I've got two special matrices I'm trying to diagonalize :
The Z matrix :$$\begin{bmatrix} 1&1&\cdots&1&1\ \\&&&1 \\&&\diagup \\&1 \\1&1&\cdots&1&1 \end{bmatrix}$$ (all the other members are $0$)
And the X matrix :
$$\begin{bmatrix} a&0&\cdots&0&b\ \\0&\ddots&&\diagup&0 \\\vdots&&&&\vdots \\0&\diagup&&\ddots&0 \\b&0&\cdots&0&a \end{bmatrix}$$
The member in the middle may be $a$ or $b$, it is not specified so I guess (?) the result doesn't depend on that.
The exercise does not say anything more, so I guess we have to do the cases $a,b\in\mathbb{R}$ and $a,b\in\mathbb{C}$.

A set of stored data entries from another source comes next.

theorem cueLocked_canon {x0 : State} (h : Canonical x0) (x1 : List (Nat × Word)) : Canonical (cueLocked x0 x1).1 := by
  have hw (t : State) (ht : Canonical t) (p : Nat) : Canonical (issue t 5 (R.PG_LOCK p) 2#32).1 := issue_canon ht _ _ _
  have hf (t : State) (ht : Canonical t) (o : Option Nat) : Canonical (match o with
      | none => t
      | some p => (issue t 5 (R.PG_LOCK p) 2#32).1) := by
    cases o
    · exact ht
    · exact hw t ht _
  unfold cueLocked
  simp only []
  refine canon_if1 h (canon_if1 h (canon_if1 (hf _ (cueWrites_canon h _) _) ?_))
  have h2 := cueWrites_canon (cueWrites_canon h ((x1.foldl (fun ps w => insertPage (pageOf w.1) ps) []).map fun p => (R.PG_LOCK p, 1#32))) x1
  refine canon_if1 (hw _ h2 _) (hf _ (cueWrites_canon (canon_if (hw _ h2 _) h2) _) _)

theorem cueRun_canon {x0 : State} (h : Canonical x0) : Canonical (cueRun x0) := by
  unfold cueRun
  repeat' with_reducible first
      | assumption
      | apply cueChain_canon | apply completeItem_canon | apply cueLocked_canon | apply cueWrites_canon
      | apply failItem_canon | apply canon_if | apply canon_if1
      | split

theorem testEnd_canon {x0 : State} (h : Canonical x0) (x1 : Nat) (x2 : Nat) : Canonical (testEnd x0 x1 x2) := by
  unfold testEnd
  repeat' with_reducible first
      | assumption
      | apply testComplete_canon | apply issue_canon | apply raise_canon | apply canon_if

theorem itemComplete_canon {x0 : State} (h : Canonical x0) (x1 : Exec) (x2 : Bool) (x3 : Int) : Canonical (itemComplete x0 x1 x2 x3) := by
  unfold itemComplete
  repeat' with_reducible first
      | assumption
      | apply failItem_canon | apply renderComplete_canon | apply checkComplete_canon | apply ingestFixComplete_canon
      | apply testEnd_canon | apply completeItem_canon | apply lPushRead_canon | apply nodePoll_canon
      | apply pushHandoff_canon | apply foldComplete_canon | apply appendComplete_canon | apply calStepComplete_canon
      | apply cueRun_canon | apply canon_if
      | ((first | intro x | (lift_lets -underBinder; intro x)); first
        | refine canon_cut (x := x) ?_ ?_ <;> [subst x; (intro _; clear_value x)]
        | refine canon_cut1 (x := x) ?_ ?_ <;> [subst x; (intro _; clear_value x)]
        | clear_value x)
      | split

theorem execFault_canon {x0 : State} (h : Canonical x0) (x1 : Exec) : Canonical (execFault x0 x1) := by
  unfold execFault
  repeat' with_reducible first
      | assumption
      | apply engReset_canon | apply faultItem_canon
      | split

theorem itemWatchdog_canon {x0 : State} (h : Canonical x0) (x1 : Exec) : Canonical (itemWatchdog x0 x1) := by
  unfold itemWatchdog
  repeat' with_reducible first
      | assumption
      | apply raise_canon | apply engReset_canon | apply faultItem_canon | apply canon_if
      | ((first | intro x | (lift_lets -underBinder; intro x)); first
        | refine canon_cut (x := x) ?_ ?_ <;> [subst x; (intro _; clear_value x)])
      | split

theorem whenUp_canon {x0 : State} {x2 : State} (h : Canonical x0) (h1 : Canonical x2) (x1 : List Nat) : Canonical (whenUp x0 x1 x2) := by
  unfold whenUp
  repeat' with_reducible first
      | assumption
      | apply canon_if

theorem onIsl_canon {x0 : State} {x2 : State} (h : Canonical x0) (h1 : Canonical x2) (x1 : Nat) : Canonical (onIsl x0 x1 x2) := by
  unfold onIsl
  repeat' with_reducible first
      | assumption
      | apply whenUp_canon
      | split

theorem onLink_canon {x0 : State} {x2 : State} (h : Canonical x0) (h1 : Canonical x2) (x1 : Nat) : Canonical (onLink x0 x1 x2) := by
  unfold onLink
  repeat' with_reducible first
      | assumption
      | apply canon_if

theorem onDrive_canon {x0 : State} {x1 : State} (h : Canonical x0) (h1 : Canonical x1) : Canonical (onDrive x0 x1) := by
  unfold onDrive
  repeat' with_reducible first
      | assumption
      | apply canon_if

theorem onHb_canon {x0 : State} {x2 : State} (h : Canonical x0) (h1 : Canonical x2) (x1 : Nat) : Canonical (onHb x0 x1 x2) := by
  unfold onHb
  repeat' with_reducible first
      | assumption
      | apply canon_if

theorem answered_canon {x0 : State} (h : Canonical x0) (x1 : Nat) : Canonical (answered x0 x1) := by
  unfold answered
  repeat' with_reducible first
      | assumption
      | apply mgmtWrites_canon | apply canon_if
      | simp -zeta only [canon_mk, canon_fold]

theorem viaBus_canon {x0 : State} (h : Canonical x0) (x1 : Nat) (x2 : Nat) (x3 : Word) : Canonical (viaBus x0 x1 x2 x3) := by
  unfold viaBus
  repeat' with_reducible first
      | assumption
      | apply settle_canon | apply answered_canon | apply busWriteR_canon | apply canon_if

theorem viaBusRead_canon {x0 : State} (h : Canonical x0) (x1 : Nat) (x2 : Nat) : Canonical (viaBusRead x0 x1 x2) := by
  unfold viaBusRead
  repeat' with_reducible first
      | assumption
      | apply settle_canon | apply answered_canon | apply busReadR_canon | apply canon_if

theorem cutReject_canon {x0 : State} (h : Canonical x0) (x1 : Nat) (x2 : Nat) : Canonical (cutReject x0 x1 x2) := by
  unfold cutReject
  repeat' with_reducible first
      | assumption
      | apply rejectRecord_canon | apply canon_if

theorem burstWrite_canon {x0 : State} (h : Canonical x0) (x1 : Nat) (x2 : Nat) (x3 : List Word) (x4 : Option Nat) : Canonical (burstWrite x0 x1 x2 x3 x4).1 := by
  induction x3 generalizing x0 x1 x2 x4 with
  | nil =>
    unfold burstWrite
    repeat' with_reducible first
        | assumption
  | cons y ys ih =>
    unfold burstWrite
    repeat' with_reducible first
        | assumption
        | apply cutReject_canon | apply busWrite_canon | apply noteReply_canon | apply canon_if | apply canon_if1
        | apply ih

theorem burstRead_canon {x1 : State} (h : Canonical x1) (x0 : Nat) (x2 : Nat) (x3 : Nat) (x4 : Option Nat) : Canonical (burstRead x0 x1 x2 x3 x4).1 := by
  induction x0 generalizing x1 x2 x3 x4 with
  | zero =>
    unfold burstRead
    repeat' with_reducible first
        | assumption
  | succ k ih =>
    unfold burstRead
    repeat' with_reducible first
        | assumption
        | apply cutReject_canon | apply busRead_canon | apply noteReply_canon | apply canon_if | apply canon_if1
        | apply ih

end Sys2Proof.Machine
end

PS : if possible, please replace the \diagup by the appropriated dots and remove this comment
For the matrix $Z$, there is an eigenvalue $0$ associated with the eigenvector $e_1-e_n$ (where $n$ is the dimension of $Z$ and $e_i$ denotes the $i$th column of the identity matrix), an eigenvalue $2$ with the eigenvector $e_1+e_n$. Next, there an eigenvalue $1$ with the multiplicity $\lceil (n-2)/2\rceil$ and eigenvectors $e_1+e_n-\frac{1}{2}(e_{i+1}+e_{n-i})$, $i=1,\ldots,\lceil (n-2)/2\rceil$. Finally, the eigenvalue $-1$ has the multiplicity $\lfloor (n-2)/2\rfloor$ and corresponding eigenvectors $e_{i+1}-e_{n-i}$, $i=1,\ldots,\lfloor (n-2)/2\rfloor$.
Similarly for $X$. There are two or three groups of eigenvalues (depending on whether the matrix dimension $n$ is even or odd). Try the eigenvectors $v_i=e_i+e_{n-i+1}$, $i=1,\ldots,\lfloor n/2\rfloor$, and $v_i=e_i-e_{n-i+1}$ for $i=\lceil n/2+1\rceil,\ldots,n$ corresponding to the eigenvalues $a+b$ and $a-b$. For $n$ odd, the "middle" eigenvector can be chosen simply to be $v_{\lceil{n/2}\rceil}=e_{\lceil{n/2}\rceil}$ with the eigenvalue equal to whatever is on the diagonal there.